The move of taking the title Emperor of Austria technically was illegal in terms of imperial law. Yet Napoleon had agreed beforehand and therefore it happened.
The reason Franz’s assuming the Imperial title for Austria was against imperial law was due to the fact the title of Holy Roman Emperor provided the highest prestige among European monarchs. Because at it’s onset the empire was considered by the Roman Catholic Church to be the only successor of the Roman Empire during the Middle Ages and the early modern period. Thus, in theory and diplomacy, the Emperors were considered primus inter pares, regarded as first among equals among other Roman Catholics, and after the Reformation, the monarchs across Europe.
Therefore, the taking of another imperial title when the title of Holy Roman Emperor was considered primus inter pares was deemed taking a lesser title.
For the two years between 1804 and 1806, Francis used the title and style by the Grace of God elected Roman Emperor, ever Augustus, hereditary Emperor of Austria and he was called the Emperor of both the Holy Roman Empire and Austria.
Members of the House of Austria, the Habsburg Dynasty, had been the elected Holy Roman Emperors since 1438 (except for a five-year break from 1740 to 1745) and mostly resided in Vienna. Thus the term “Austrian emperor” may occur in texts dealing with the time before 1804, when no Austrian Empire existed.
In these cases the word Austria means the composite monarchy ruled by the dynasty, not the country. A special case was Maria Theresa; she bore the imperial title Empress as the consort of Emperor Franz I (r. 1745–1765), but she herself was the monarch of the Austrian Hereditary Lands including the Kingdoms of Bohemia, Hungary and Croatia.
During the War of the Third Coalition, the Austrian forces met a crushing defeat at Austerlitz, and Emperor Franz II had to agree to the Treaty of Pressburg, which greatly weakened Austria and brought about the final collapse of the Holy Roman Empire.
In July 1806, under massive pressure from France, Bavaria and fifteen other German states ratified the statutes founding the Confederation of the Rhine, with Napoleon designated Protector, and they announced to the Imperial Diet their intention to leave the Empire with immediate effect.
Then, on July 22, Napoleon issued an ultimatum to Francis demanding that he abdicate as Holy Roman Emperor by August 10. Five days later, Emperor Franz II bowed to the inevitable and, without mentioning the ultimatum, affirmed that since the Peace of Pressburg he had tried his best to fulfil his duties as emperor but that circumstances had convinced him that he could no longer rule according to his oath of office, the formation of the Confederation of the Rhine making that impossible.
He added that “we hereby decree that we regard the bond which until now tied us to the states of the Empire as dissolved” in effect dissolving the empire. At the same time he declared the complete and formal withdrawal of his hereditary lands from imperial jurisdiction. After that date, he reigned as Franz I, Emperor of Austria.

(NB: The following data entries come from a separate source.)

-- ==== Sys2Proof/Machine/Flags.lean ====
section
/-! DEFINITION. The flags: the fields of STATUS, their word, and the interrupt output (spec/10_state.md R22, R23, R26; spec/60_exceptions.md R190, R204). -/

namespace Sys2Proof.Machine

/-- The number of a result code (R190). -/
def errCode : Err → BitVec 3
  | .success => 0
  | .emptyInput => 1
  | .invalidTree => 2
  | .unknownSymbol => 3
  | .incompleteCode => 4
  | .badLength => 5
  | .capacity => 6
  | .illegalCommand => 7

/-- STATUS as the host reads it: BUSY bit 0, DONE bit 1, ERR bits 6:4, OP bits 11:8, all others 0 (R26). -/
def statusWord (st : Status) : Word :=
  BitVec.ofNat 32 (st.busy.toNat + 2 * st.done.toNat + 16 * (errCode st.err).toNat + 256 * st.op.toNat)

/-- STATUS at the acceptance of word `w` (spec/30_encoding.md R94). -/
def acceptedStatus (w : Word) : Status := { busy := true, done := false, err := .success, op := opField w }

/-- STATUS at completion with result `e`: OP keeps the opcode given at acceptance (spec/60_exceptions.md R197). -/
def completedStatus (st : Status) (e : Err) : Status := { st with busy := false, done := true, err := e }

/-- STATUS after a host write of `d`: bit 1 = 1 clears DONE, and nothing else changes (R26). -/
def acknowledgedStatus (st : Status) (d : Word) : Status := { st with done := st.done && !d.getLsbD 1 }

/-- PHASE after the acceptance of word `w` (spec/30_encoding.md R94). -/
def phaseOf (w : Word) : Phase :=
  match decode w with
  | .ok .count => .counting
  | .ok .build => .building
  | .ok .gencodes => .generating
  | .ok .encode => .encoding
  | .ok .decode => .decoding
  | .error _ => .rejecting

/-- The interrupt output: level-sensitive, CTRL.IE and STATUS.DONE (spec/60_exceptions.md R204). -/
def irq (s : State) : Bool := s.ie && s.status.done

end Sys2Proof.Machine
end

On March 2, 1835, 43 years and a day after his father’s death, Franz died in Vienna of a sudden fever aged 67, in the presence of many of his family and with all the religious comforts.
His funeral was magnificent, with his Viennese subjects respectfully filing past his coffin in the chapel of Hofburg Palace for three days. Franz was interred in the traditional resting place of Habsburg monarchs, the Kapuziner Imperial Crypt in Vienna’s Neue Markt Square. He is buried in tomb number 57, surrounded by his four wives.
His eldest son succeeded him as Emperor Ferdinand of Austria and as King Ferdinand V of Bohemia, Hungary and Croatia.